The rapid emergency approval of vaccines for COVID-19 put the FDA firmly in the middle of an unexpected political firestorm that had, and continues to have, ramifications for the overall field of science. The COVID-19 pandemic brought misinformation to the general public at a rate perhaps never seen before, leading many to develop a distrust of science and scientists.
Now, a new study from researchers in California shows news coverage of another controversial FDA decision is impacting the public so much that it’s having a negative affect on pharmaceutical trials.
In June 2021, the FDA went against its advisory committee to approve the first Alzheimer’s drug in nearly 20 years. A survey performed in tandem with that decision has found news coverage of the FDA’s decision made the public less willing to volunteer for Alzheimer’s pharmaceutical trials.
The advisory committee did not find aducanumab (brand name Aduhelm) unsafe, but concluded the monoclonal antibody’s ability to decrease brain plaques hadn’t shown an impact on the clinical progression of Alzheimer’s disease. The FDA’s subsequent approval and further disaccord over the drug’s labeling and price captured widespread media attention.
While this situation was playing out in the spring of 2021, University of California, Irvine neuroscientists launched their own study among people aged 50 to 79 who had expressed willingness to take part in drug research.
Two weeks before the FDA’s decision, the UCI team asked survey respondents if they would be interested in enrolling in a hypothetical four-year study of a plaque-reducing monoclonal antibody and a plaque-preventing drug, known as a BACE inhibitor. Eight days after the FDA gave aducanumab the green light, UCI Institute for Memory Impairments and Neurological Disorders (MIND) sent survey participants a similar questionnaire with a new section about the monoclonal antibody and its approval.
According to the study, published in Journal of Alzheimer’s Disease, the respondents who heard about the FDA decision before the follow up survey were less willing to take part in a drug trial. Conversely, those who learned about the approval from UCI’s follow up survey materials showed no change in their willingness to participate.

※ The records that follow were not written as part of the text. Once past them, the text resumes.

-- ==== Sys2Proof/Machine/Sound.lean ====
section
/-! DEFINITION. The direct-sound FIFOs and the sound control registers (44_fifo_mixer.md R700-R708, R712). -/

namespace Sys2Proof.Machine

/-! ## FIFO operations -/

/-- PUSH of one sample: discarded when the FIFO is full (R701). -/
def Fifo.push (q : Fifo) (x : Byte) : Fifo :=
  if q.queue.length < Config.fifoDepth then { q with queue := q.queue ++ [x] } else q

/-- A write of either half of a FIFO register: the enabled lanes' bytes, low lane first (R701, R702). -/
def Fifo.write (q : Fifo) (be : BitVec 2) (data : Half) : Fifo := (laneBytes be data).foldl Fifo.push q

/-- The head sample moves to the latch; an empty FIFO keeps its latch (R703). -/
def Fifo.pop (q : Fifo) : Fifo :=
  match q.queue with
  | [] => q
  | x :: xs => { q with latch := x, queue := xs }

/-- FIFO_DRAIN(f): pop, then request DMA when the FIFO is at or below the threshold (R703, R712). -/
def fifoDrain (f : FifoId) (s : State) : State :=
  let q := (s.fifo f).pop
  if q.queue.length ≤ Config.fifoDmaThreshold then
    (s.setFifo f { q with requests := q.requests + 1 }).emit (.dmaFifoRequest f)
  else s.setFifo f q

/-- The SOUNDCNT_H fields of one FIFO, from bit positions of the written value, and its reset strobe, which
keeps the latch (R704, R706). -/
def Fifo.control (q : Fifo) (vol enR enL timer reset : Bool) : Fifo :=
  { q with vol := vol, enR := enR, enL := enL, timer := timer, queue := if reset then [] else q.queue }

/-! ## Register writes -/

/-- FIFO_A, write (R701). -/
def writeFifoA (be : BitVec 2) (data : Half) (s : State) : State := { s with fifoA := s.fifoA.write be data }

/-- FIFO_B, write (R702). -/
def writeFifoB (be : BitVec 2) (data : Half) (s : State) : State := { s with fifoB := s.fifoB.write be data }

/-- SOUNDCNT_L, write (R705). -/
def writeSoundcntL (be : BitVec 2) (data : Half) (s : State) : State :=
  let v := merge be s.apu.packMix data &&& 0xFF77
  { s with apu := { s.apu with
      volR := v.extractLsb' 0 3, volL := v.extractLsb' 4 3, enR := v.extractLsb' 8 4, enL := v.extractLsb' 12 4 } }

/-- SOUNDCNT_H, write (R704, R706). -/
def writeSoundcntH (be : BitVec 2) (data : Half) (s : State) : State :=
  let v := merge be (soundControl s.apu.psgRatio s.fifoA s.fifoB) data &&& 0x770F
  { s with
    apu := { s.apu with psgRatio := v.extractLsb' 0 2 }
    fifoA := s.fifoA.control (v.getLsbD 2) (v.getLsbD 8) (v.getLsbD 9) (v.getLsbD 10) (strobe be data 11)
    fifoB := s.fifoB.control (v.getLsbD 3) (v.getLsbD 12) (v.getLsbD 13) (v.getLsbD 14) (strobe be data 15) }

/-- All four channels are disabled (R707). -/
def disableChannels (s : State) : State :=
  { s with
    ch1 := { s.ch1 with enabled := false }
    ch2 := { s.ch2 with enabled := false }
    wave := { s.wave with enabled := false }
    noise := { s.noise with enabled := false } }

/-- SOUNDCNT_X, write: master_en, whose 1 -> 0 transition disables the channels (R707). -/
def writeSoundcntX (be : BitVec 2) (data : Half) (s : State) : State :=
  if laneLo be then
    let s' := if s.apu.masterEn && !data.getLsbD 7 then disableChannels s else s
    { s' with apu := { s'.apu with masterEn := data.getLsbD 7 } }
  else s

/-- SOUNDCNT_X, read (R707). -/
def readSoundcntX (s : State) : Half :=
  soundStatus s.apu.masterEn s.ch1.enabled s.ch2.enabled s.wave.enabled s.noise.enabled

/-- SOUNDBIAS, write (R708). -/
def writeSoundbias (be : BitVec 2) (data : Half) (s : State) : State :=
  let v := merge be s.apu.packBias data &&& 0xC3FE
  { s with apu := { s.apu with bias := v.extractLsb' 0 10, resolution := v.extractLsb' 14 2 } }

/-! ## Meanings -/

/-- REG_WRITE FIFO_A[h]: both halves push to the same queue (R701). -/
def execRegWriteFifoA (_h : Fin 2) (be : BitVec 2) (data : Half) (s : State) : Result :=
  .next (writeFifoA be data s)

/-- REG_READ FIFO_A[h]: 0x0000 (R701). -/
def execRegReadFifoA (_h : Fin 2) (s : State) : Result := .next (s.readResult 0)

/-- REG_WRITE FIFO_B[h] (R702). -/
def execRegWriteFifoB (_h : Fin 2) (be : BitVec 2) (data : Half) (s : State) : Result :=
  .next (writeFifoB be data s)

/-- REG_READ FIFO_B[h]: 0x0000 (R702). -/
def execRegReadFifoB (_h : Fin 2) (s : State) : Result := .next (s.readResult 0)

/-- REG_WRITE SOUNDCNT_L (R705). -/
def execRegWriteSoundcntL (be : BitVec 2) (data : Half) (s : State) : Result := .next (writeSoundcntL be data s)

/-- REG_READ SOUNDCNT_L (R705). -/
def execRegReadSoundcntL (s : State) : Result := .next (s.readResult s.apu.packMix)

/-- REG_WRITE SOUNDCNT_H (R706). -/
def execRegWriteSoundcntH (be : BitVec 2) (data : Half) (s : State) : Result := .next (writeSoundcntH be data s)

/-- REG_READ SOUNDCNT_H (R706). -/
def execRegReadSoundcntH (s : State) : Result :=
  .next (s.readResult (soundControl s.apu.psgRatio s.fifoA s.fifoB))

/-- REG_WRITE SOUNDCNT_X (R707). -/
def execRegWriteSoundcntX (be : BitVec 2) (data : Half) (s : State) : Result := .next (writeSoundcntX be data s)

/-- REG_READ SOUNDCNT_X (R707). -/
def execRegReadSoundcntX (s : State) : Result := .next (s.readResult (readSoundcntX s))

/-- REG_WRITE SOUNDBIAS (R708). -/
def execRegWriteSoundbias (be : BitVec 2) (data : Half) (s : State) : Result := .next (writeSoundbias be data s)

/-- REG_READ SOUNDBIAS (R708). -/
def execRegReadSoundbias (s : State) : Result := .next (s.readResult s.apu.packBias)

/-- EVT FIFO_DRAIN(f) (R703). -/
def execEvtFifoDrain (f : FifoId) (s : State) : Result := .next (fifoDrain f s)

end Sys2Proof.Machine
end

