-- ==== Sys2Proof/Machine/Timers.lean ====
section
/-! DEFINITION. The timer cascade controller (42_timers.md R500-R509). -/

namespace Sys2Proof.Machine

/-! ## Registers -/

/-- TMnCNT_L, write: the reload; the counter is not changed (R501). -/
def writeTmcntL (n : Fin 4) (be : BitVec 2) (data : Half) (s : State) : State :=
  let t := s.timer n
  s.setTimer n { t with reload := merge be t.reload data }

/-- The timer after a write of TMnCNT_H: a start loads the counter and clears the prescaler accumulator
(R502, D19). -/
def Timer.writeControl (t : Timer) (be : BitVec 2) (data : Half) : Timer :=
  let v := merge be t.packControl data &&& 0x00C7
  let t' := { t with
    prescaler := v.extractLsb' 0 2, cascade := v.getLsbD 2, irqEn := v.getLsbD 6, enable := v.getLsbD 7 }
  if !t.enable && v.getLsbD 7 then { t' with counter := t.reload, preAcc := 0 } else t'

/-- TMnCNT_H, write (R502). -/
def writeTmcntH (n : Fin 4) (be : BitVec 2) (data : Half) (s : State) : State :=
  s.setTimer n ((s.timer n).writeControl be data)

/-! ## Events -/

/-- Overflow of timer n drains FIFO f: f selects timer n, and n is 0 or 1 (R505). -/
def drains (n : Fin 4) (q : Fifo) : Bool := n.val == q.timer.toNat

/-- TIMER_OVERFLOW(n) up to its cascade: reload, count, interrupt flag, FIFO A then FIFO B (R505, D55). -/
def overflowEffects (n : Fin 4) (s : State) : State :=
  let t := s.timer n
  let s := s.setTimer n { t with counter := t.reload, overflows := t.overflows + 1 }
  let s := if t.irqEn then s.setFlags (timerFlag n) else s
  let s := if drains n s.fifoA then fifoDrain .a s else s
  if drains n s.fifoB then fifoDrain .b s else s

/-- The cascade step of R505: if timer n + 1 exists, runs and cascades, `inc` is performed on it. -/
def cascadeTo (inc : Fin 4 → State → State) (n : Fin 4) (s : State) : State :=
  if h : n.val < 3 then
    let m : Fin 4 := ⟨n.val + 1, by omega⟩
    if (s.timer m).enable && (s.timer m).cascade then inc m s else s
  else s

/-- TIMER_INC with at most `fuel - 1` cascades behind it (R504, R505). -/
def timerIncUpTo : Nat → Fin 4 → State → State
  | 0, _, s => s
  | fuel + 1, n, s =>
    if (s.timer n).counter = 0xFFFF then cascadeTo (timerIncUpTo fuel) n (overflowEffects n s)
    else s.setTimer n { s.timer n with counter := (s.timer n).counter + 1 }

/-- TIMER_INC(n) (R504). There are four timers, so no chain of cascades is longer than four. -/
def timerInc (n : Fin 4) (s : State) : State := timerIncUpTo 4 n s

/-- TIMER_OVERFLOW(n) (R505). -/
def timerOverflow (n : Fin 4) (s : State) : State := cascadeTo timerInc n (overflowEffects n s)

/-- Timer n counts prescaled ticks (R503, D18): it runs, and it does not cascade or is timer 0. -/
def countsTicks (n : Fin 4) (t : Timer) : Bool := t.enable && (n.val == 0 || !t.cascade)

/-- One round of TIMER_TICK's loop (R503, D54). -/
def timerTickOne (n : Fin 4) (s : State) : State :=
  let t := s.timer n
  if countsTicks n t then
    if divisor t.prescaler ≤ t.preAcc.toNat + 1 then timerInc n (s.setTimer n { t with preAcc := 0 })
    else s.setTimer n { t with preAcc := t.preAcc + 1 }
  else s

/-- TIMER_TICK: timers 0, 1, 2, 3 in that order (R503). -/
def timerTick (s : State) : State := timerTickOne 3 (timerTickOne 2 (timerTickOne 1 (timerTickOne 0 s)))

/-! ## Meanings -/

/-- REG_WRITE TMnCNT_L (R501). -/
def execRegWriteTmcntL (n : Fin 4) (be : BitVec 2) (data : Half) (s : State) : Result :=
  .next (writeTmcntL n be data s)

/-- REG_READ TMnCNT_L: the live counter (R501). -/
def execRegReadTmcntL (n : Fin 4) (s : State) : Result := .next (s.readResult (s.timer n).counter)

/-- REG_WRITE TMnCNT_H (R502). -/
def execRegWriteTmcntH (n : Fin 4) (be : BitVec 2) (data : Half) (s : State) : Result :=
  .next (writeTmcntH n be data s)

/-- REG_READ TMnCNT_H (R502). -/
def execRegReadTmcntH (n : Fin 4) (s : State) : Result := .next (s.readResult (s.timer n).packControl)

/-- EVT TIMER_TICK (R503). -/
def execEvtTimerTick (s : State) : Result := .next (timerTick s)

/-- EVT TIMER_INC(n) (R504). -/
def execEvtTimerInc (n : Fin 4) (s : State) : Result := .next (timerInc n s)

/-- EVT TIMER_OVERFLOW(n) (R505). -/
def execEvtTimerOverflow (n : Fin 4) (s : State) : Result := .next (timerOverflow n s)

end Sys2Proof.Machine
end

UCI Mind Director Joshua Grill says the researchers believe the difference in attitudes could be evidence of the influence of media coverage of science.

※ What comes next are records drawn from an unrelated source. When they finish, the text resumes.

/-- R1000, R1002: the state after construction meets the invariants, and every field of R102 to R113 and R115 has the
reset value that R1000 gives, but for i, which R1000 leaves undefined (log 6); every register reads 0x0000 but SOUNDBIAS,
and every byte of both banks of wave RAM is 0x00. -/
def Obligations.ResetStateMeetsTheInvariants : Prop :=
  let envelope : Envelope := { step := 0, dir := false, init := 0, timer := 0, volume := 0 }
  let square : Square :=
    { duty := 0, env := envelope, freq := 0, lenEn := false, enabled := false, dutyPos := 0, freqTimer := 0, length := 0 }
  let fifo : Fifo :=
    { queue := [], latch := 0, requests := 0, vol := false, enR := false, enL := false, timer := false }
  State.reset.safe = true ∧ State.reset.rangesOk = true ∧ State.reset.frameOk ∧
  (∀ r : Reg, readValue r State.reset = if r = .soundbias then 0x0200 else 0) ∧
  (∀ (bank : Bool) (k : Fin 16), State.reset.wave.byte bank k.val = 0) ∧
  State.reset.sched =
    { halt := .running, waitActive := false, waitMask := 0, speed := 1, inFrame := false, i := State.reset.sched.i
      carry := 0, didRender := false, irqLine := false, irqEdges := 0 } ∧
  State.reset.irq = { ie := 0, flags := 0, ime := false } ∧
  (∀ n : Fin 4, State.reset.timer n =
    { counter := 0, reload := 0, prescaler := 0, cascade := false, irqEn := false, enable := false, preAcc := 0
      overflows := 0 }) ∧
  State.reset.apu =
    { phase := 0, fsCounter := 0, fsStep := 0, audioWait := 511, masterEn := false, volR := 0, volL := 0, enR := 0
      enL := 0, psgRatio := 0, bias := 0x200, resolution := 0 } ∧
  State.reset.ch1 = square ∧ State.reset.sweep = { shift := 0, dir := false, time := 0, timer := 0 } ∧
  State.reset.ch2 = square ∧
  State.reset.wave =
    { dim := false, bank := false, play := false, vol := 0, force := false, freq := 0, lenEn := false, enabled := false
      pos := 0, freqTimer := 0, length := 0, ram := State.reset.wave.ram } ∧
  State.reset.noise =
    { env := envelope, r := 0, width := false, s := 0, lenEn := false, enabled := false, lfsr := 0, out := false
      freqTimer := 0, length := 0 } ∧
  State.reset.fifoA = fifo ∧ State.reset.fifoB = fifo ∧
  State.reset.resampler = { prevL := 0, prevR := 0, phase := 0 } ∧
  State.reset.ring = { rb := [], dropped := 0, underruns := 0 } ∧ State.reset.faults = []

/-- R9, R402, R1001: no transition of the machine changes the open parameters, and the multiplier changes only between
frames, when the host presents SET_SPEED, to its operand, or RESET, to 1. -/
def Obligations.ParametersAndSpeedChangeOnlyAsTheRulesSay : Prop :=
  ∀ s t : State, step s = .next t →
    t.params = s.params ∧
    (t.sched.speed ≠ s.sched.speed →
      s.sched.inFrame = false ∧ s.tornDown = false ∧
      ∃ w ms, s.env.script = .host w :: ms ∧
        (w = 0x80000000 ∧ t.sched.speed = 1 ∨ ∃ m : Half, w = 0x8200#16 ++ m ∧ m ≠ 0 ∧ t.sched.speed = m))

/-- R222, R437: under DropOldest two machines that differ only in their ring buffer and its counters, and in the words
that the sink presents inside the oracles' calls, move alike: the sink can influence nothing but the ring. -/
def Obligations.SinkInfluencesOnlyTheRing : Prop :=
  ∀ s u t : State, blind s = blind u → s.params.rbPolicy = .dropOldest →
    s.ring.rb.length ≤ s.params.rbCap.val → u.ring.rb.length ≤ u.params.rbCap.val →
    step s = .next t → ∃ v, step u = .next v ∧ blind t = blind v

/-- R825: under DropOldest a push adds one frame to the ring or to the dropped count, under Block to the ring or to
nothing; a pop moves frames from the ring to its answer; a PASS or a TICK moves out at most what the sink's words inside
its calls take (log 22), and drops none; nothing else touches the ring. That a push under Block may leave all as it was
is the model's form of the hold (log 8), and that TICK, MIX and RESAMPLE push nothing themselves is because their pushes
are events of their own (log 7). -/
def Obligations.RingFramesAreConserved : Prop :=
  ∀ (i : Instr) (s t : State), exec i s = .next t →
    (i = .evtRingPush → s.params.rbPolicy = .dropOldest →
      t.ring.rb.length + t.ring.dropped = s.ring.rb.length + s.ring.dropped + 1) ∧
    (i = .evtRingPush → s.params.rbPolicy = .block →
      t.ring.dropped = s.ring.dropped ∧ (t.ring.rb = s.ring.rb ∨ t.ring.rb = s.ring.rb ++ [s.args.push])) ∧
    (∀ pad count, i = .ringPop pad count →
      t.ring.dropped = s.ring.dropped ∧ s.ring.rb = s.ring.rb.take count.toNat ++ t.ring.rb) ∧
    (i = .evtPass ∨ i = .evtTick →
      t.ring.dropped = s.ring.dropped ∧ ∃ taken, s.ring.rb = taken ++ t.ring.rb) ∧
    (i ≠ .evtRingPush → (∀ pad count, i ≠ .ringPop pad count) → i ≠ .evtPass → i ≠ .evtTick → t.ring = s.ring)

“It is surprising because it goes against some of our previous data showing people are generally more willing to take part in studies involving approved drugs compared to investigational ones,” said Grill. “Alzheimer’s is the most important medical condition society faces and we need an army of citizen volunteers to participate in drug trials. Anything that diminishes credibility in scientific research impedes our progress. Media coverage has the potential to influence people’s choices. That can hold us back or push us forward.”

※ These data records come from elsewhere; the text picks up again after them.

/-- The channel part touches the channels and their clocks; the phase counts ticks modulo 4. -/
theorem tickApu_eq (s : State) :
    tickApu s = { s with
      apu := { s.apu with
        phase := s.apu.phase + 1
        fsCounter := (tickApu s).apu.fsCounter, fsStep := (tickApu s).apu.fsStep }
      ch1 := (tickApu s).ch1, sweep := (tickApu s).sweep, ch2 := (tickApu s).ch2
      wave := (tickApu s).wave, noise := (tickApu s).noise } := by
  unfold tickApu
  split
  · rename_i hphase
    rw [hphase]
    dsimp only
    split
    · exact apuStep_soundFrame { s with apu := { s.apu with phase := 0 } }
    · rfl
  · rfl

/-- The channels after the channel part are those of APU_STEP on every 4th tick while master_en is 1. -/
theorem tickApu_sameSound {s x : State} (h : SameSound s x) (hphase : x.apu.phase = s.apu.phase)
    (hmaster : x.apu.masterEn = s.apu.masterEn) :
    if s.apu.phase = 3 ∧ s.apu.masterEn = true then SameSound (apuStep s) (tickApu x) else SameSound s (tickApu x) := by
  unfold tickApu
  dsimp only
  rw [hphase, hmaster]
  by_cases h3 : s.apu.phase = 3
  · by_cases hm : s.apu.masterEn = true
    · rw [if_pos ⟨h3, hm⟩, if_pos h3, if_pos hm]
      exact apuStep_sameSound h
    · rw [if_neg fun hc => hm hc.2, if_pos h3, if_neg hm]
      exact h
  · rw [if_neg fun hc => h3 hc.1, if_neg h3]
    exact h

/-- The audio part touches the countdown, the resampler, its operands and the waiting events. -/
theorem tickAudio_eq (s : State) :
    tickAudio s = { s with
      apu := { s.apu with audioWait := (tickAudio s).apu.audioWait }
      resampler := (tickAudio s).resampler, events := (tickAudio s).events
      args := { s.args with mixL := (tickAudio s).args.mixL, mixR := (tickAudio s).args.mixR } } := by
  unfold tickAudio
  split <;> rfl

/-- At audio_wait 0 it is the MIX of the channels and latches it leaves, and the countdown starts again. -/
theorem tickAudio_mixes {s : State} (h : s.apu.audioWait = 0) :
    (tickAudio s).apu.audioWait = 511 ∧
    mix { tickAudio s with resampler := s.resampler, events := s.events, args := s.args } = tickAudio s := by
  unfold tickAudio
  rw [if_pos h]
  exact ⟨rfl, rfl⟩

theorem tickAudio_waits {s : State} (h : s.apu.audioWait ≠ 0) :
    (tickAudio s).apu.audioWait = s.apu.audioWait - 1 ∧ (tickAudio s).resampler = s.resampler ∧
    (tickAudio s).events = s.events ∧ (tickAudio s).args = s.args := by
  unfold tickAudio
  rw [if_neg h]
  exact ⟨rfl, rfl, rfl, rfl⟩

/-! ## The tick -/

theorem timerTick_frame (s : State) : TimerFrame s (timerTick s) :=
  timerTick_induct (TimerFrame.closed s) s (.refl s)

/-- The state of a tick after its timers and its call of Video.Tick. -/
def tickCalled (s : State) : State := videoCalled (timerTick s)

/-- The timers and the call keep everything but what these two can touch, and take one answer (R430). -/
theorem tickCalled_frame (s : State) :
    tickCalled s = { s with
      irq := { s.irq with flags := (tickCalled s).irq.flags }, timers := (tickCalled s).timers
      fifoA := (tickCalled s).fifoA, fifoB := (tickCalled s).fifoB, ring := (tickCalled s).ring
      env := { s.env with video := s.env.video.tail }, out := (tickCalled s).out } := by
  have htimers := timerTick_frame s
  obtain ⟨hvideo, -⟩ := videoIssued_frame ((timerTick s).env.video.headD (timerTick s).env.videoRest).issues
    { timerTick s with env := { (timerTick s).env with video := (timerTick s).env.video.tail } }
  change tickCalled s = _ at hvideo
  generalize tickCalled s = v at *
  generalize timerTick s = u at *
  rw [hvideo, htimers]

theorem tickCalled_flags (s : State) (n : Nat) (h : s.irq.flags.getLsbD n = true) :
    (tickCalled s).irq.flags.getLsbD n = true :=
  (videoIssued_frame _ _).2 n (timerTick_induct (flagsKept_closed s n) s id h)

theorem timerTick_env (s : State) : (timerTick s).env = s.env := by rw [timerTick_frame s]

theorem tickVideo_timerTick (s : State) :
    tickVideo (timerTick s) =
      (tickCalled s).showing (shows (s.env.video.headD s.env.videoRest).frameEnd s.sched) := by
  have hsched : (tickCalled s).sched = s.sched := by rw [tickCalled_frame]
  rw [tickVideo_eq, timerTick_env, ← tickCalled, hsched]

/-- The channel part and the audio part together. -/
theorem tickAudio_tickApu_eq (s : State) :
    tickAudio (tickApu s) = { s with
      apu := { s.apu with
        phase := s.apu.phase + 1, audioWait := (tickAudio (tickApu s)).apu.audioWait
        fsCounter := (tickAudio (tickApu s)).apu.fsCounter, fsStep := (tickAudio (tickApu s)).apu.fsStep }
      ch1 := (tickAudio (tickApu s)).ch1, sweep := (tickAudio (tickApu s)).sweep
      ch2 := (tickAudio (tickApu s)).ch2, wave := (tickAudio (tickApu s)).wave
      noise := (tickAudio (tickApu s)).noise, resampler := (tickAudio (tickApu s)).resampler
      events := (tickAudio (tickApu s)).events
      args := { s.args with
        mixL := (tickAudio (tickApu s)).args.mixL, mixR := (tickAudio (tickApu s)).args.mixR } } := by
  have haudio := tickAudio_eq (tickApu s)
  have hchannels := tickApu_eq s
  generalize tickAudio (tickApu s) = t at *
  generalize tickApu s = y at *
  rw [haudio, hchannels]

/-- What a tick changes after the call of Video.Tick: what is shown, the channels with their clocks, and the sample. -/
theorem tick_frame (s : State) :
    tick s = { tickCalled s with
      sched := { s.sched with
        didRender := s.sched.didRender || shows (s.env.video.headD s.env.videoRest).frameEnd s.sched }
      out := if shows (s.env.video.headD s.env.videoRest).frameEnd s.sched then .render :: (tickCalled s).out
        else (tickCalled s).out
      apu := { s.apu with
        phase := s.apu.phase + 1, audioWait := (tick s).apu.audioWait
        fsCounter := (tick s).apu.fsCounter, fsStep := (tick s).apu.fsStep }
      ch1 := (tick s).ch1, sweep := (tick s).sweep, ch2 := (tick s).ch2, wave := (tick s).wave, noise := (tick s).noise
      resampler := (tick s).resampler, events := (tick s).events
      args := { s.args with mixL := (tick s).args.mixL, mixR := (tick s).args.mixR } } := by
  have hcalled := tickCalled_frame s
  have ht := tickAudio_tickApu_eq (tickVideo (timerTick s))
  rw [show tickAudio (tickApu (tickVideo (timerTick s))) = tick s from rfl, tickVideo_timerTick] at ht
  generalize tick s = t at *
  generalize tickCalled s = c at *
  rw [ht, hcalled]
  rfl

/-- No flag is cleared by a tick. -/
theorem tick_flags (s : State) (n : Nat) (h : s.irq.flags.getLsbD n = true) : (tick s).irq.flags.getLsbD n = true := by
  rw [tick_frame]
  exact tickCalled_flags s n h

theorem tickAudio_sameSound (s : State) : SameSound s (tickAudio s) := by
  rw [tickAudio_eq]
  exact ⟨⟨rfl, rfl⟩, rfl, rfl, rfl, rfl, rfl⟩

/-- Until its channel part a tick keeps the channels and their clocks, and what the sample starts from. -/
theorem tickVideo_timerTick_kept (s : State) :
    let x := tickVideo (timerTick s)
    SameSound s x ∧ x.apu = s.apu ∧ x.resampler = s.resampler ∧ x.events = s.events ∧ x.args = s.args := by
  intro x
  have hx : x = _ := tickVideo_timerTick s
  rw [hx, tickCalled_frame]
  exact ⟨⟨⟨rfl, rfl⟩, rfl, rfl, rfl, rfl, rfl⟩, rfl, rfl, rfl, rfl⟩

/-- The channels after a tick are those of APU_STEP on every 4th tick while master_en is 1, else as they were. -/
theorem tick_sameSound (s : State) :
    if s.apu.phase = 3 ∧ s.apu.masterEn = true then SameSound (apuStep s) (tick s) else SameSound s (tick s) := by
  obtain ⟨hsound, hapu, -⟩ := tickVideo_timerTick_kept s
  have h := tickApu_sameSound hsound (congrArg Apu.phase hapu) (congrArg Apu.masterEn hapu)
  split at h
  · rw [if_pos ‹_›]
    exact h.trans (tickAudio_sameSound _)
  · rw [if_neg ‹_›]
    exact h.trans (tickAudio_sameSound _)

/-- What the audio part begins with: the countdown, the resampler, its operands and the waiting events. -/
theorem tickApu_kept (s : State) :
    let y := tickApu (tickVideo (timerTick s))
    y.apu.audioWait = s.apu.audioWait ∧ y.resampler = s.resampler ∧ y.events = s.events ∧ y.args = s.args := by
  intro y
  obtain ⟨-, hapu, hresampler, hevents, hargs⟩ := tickVideo_timerTick_kept s
  have hy : y = _ := tickApu_eq (tickVideo (timerTick s))
  rw [hy]
  exact ⟨(congrArg Apu.audioWait hapu :), hresampler, hevents, hargs⟩

/-- Settles O51: the parts of a tick one after the other, each with its frame. -/
theorem tickStepsChannelsAndMixesOnTime : Obligations.TickStepsChannelsAndMixesOnTime := by
  intro s
  refine ⟨tick s, timerTick s, rfl, rfl, ?_⟩
  intro answer v shown
  have hv : v = tickCalled s := by
    rw [tickCalled, videoCalled, timerTick_env]
  refine ⟨?_, tick_flags s, ?_, ?_⟩
  · rw [hv]
    exact tick_frame s
  · have h := tick_sameSound s
    split at h
    · rw [if_pos ‹_›]
      obtain ⟨⟨hcounter, hstep⟩, hch1, hsweep, hch2, hwave, hnoise⟩ := h
      exact ⟨_, rfl, hch1, hsweep, hch2, hwave, hnoise, hcounter, hstep⟩
    · rw [if_neg ‹_›]
      obtain ⟨⟨hcounter, hstep⟩, hch1, hsweep, hch2, hwave, hnoise⟩ := h
      exact ⟨hch1, hsweep, hch2, hwave, hnoise, hcounter, hstep⟩
  · obtain ⟨hwait, hresampler, hevents, hargs⟩ := tickApu_kept s
    rw [tick, ← hwait, ← hresampler, ← hevents, ← hargs]
    generalize tickApu (tickVideo (timerTick s)) = y
    split
    · rename_i hzero
      obtain ⟨h511, hmix⟩ := tickAudio_mixes hzero
      exact ⟨h511, congrArg Host.Outcome.next hmix⟩
    · rename_i hzero
      exact tickAudio_waits hzero

/-! ## The speed multiplier (R436) -/

/-- A state under another speed multiplier. -/
def State.atSpeed (s : State) (m : Half) : State := { s with sched := { s.sched with speed := m } }

theorem setTimer_atSpeed (s : State) (m : Half) (n : Fin 4) (t : Timer) :
    (s.atSpeed m).setTimer n t = (s.setTimer n t).atSpeed m := rfl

Grill’s point is an interesting one as an unrelated study also from spring 2021 found a changing landscape surrounding Alzheimer’s clinical trials and drug development. In that study—based on data from clinicaltrials.gov, the U.S. National Library of Medicine and 5 years of annual Alzheimer's pipeline reviews—researchers saw a retreat of pharmaceutical companies from Alzheimer's clinical trials, especially early phase human trials. In their place, federal agencies and nonprofit organizations have become the primary drivers of growth and innovation in the Alzheimer’s drug development space.
Jeffrey Cummings, UNLV School of Integrated Health Sciences research professor said that’s one reason why the FDA’s decision regarding aducanumab was so important.
"If pharmaceutical companies do not see a clear path to FDA approval, they will continue not to invest in Alzheimer's," said study author Jeffrey Cummings, UNLV School of Integrated Health Sciences research professor. "If new therapies are approved by regulatory authorities, more sponsors and more funding may be attracted to Alzheimer's research with accelerated innovation.”
The UCI MIND team plans to conduct further research, with emphasis on the diversity of participants in current Alzheimer’s clinical trials.
“It’s crucial for trial participants to reflect the scope of people affected by the disease,” concluded the study authors. “One thing we don’t know is whether the impact of media attention may be more or less important for particular groups, especially groups underrepresented in research. We need to understand what barriers to trust may exist and overcome them so our research is inclusive and applicable to everyone.”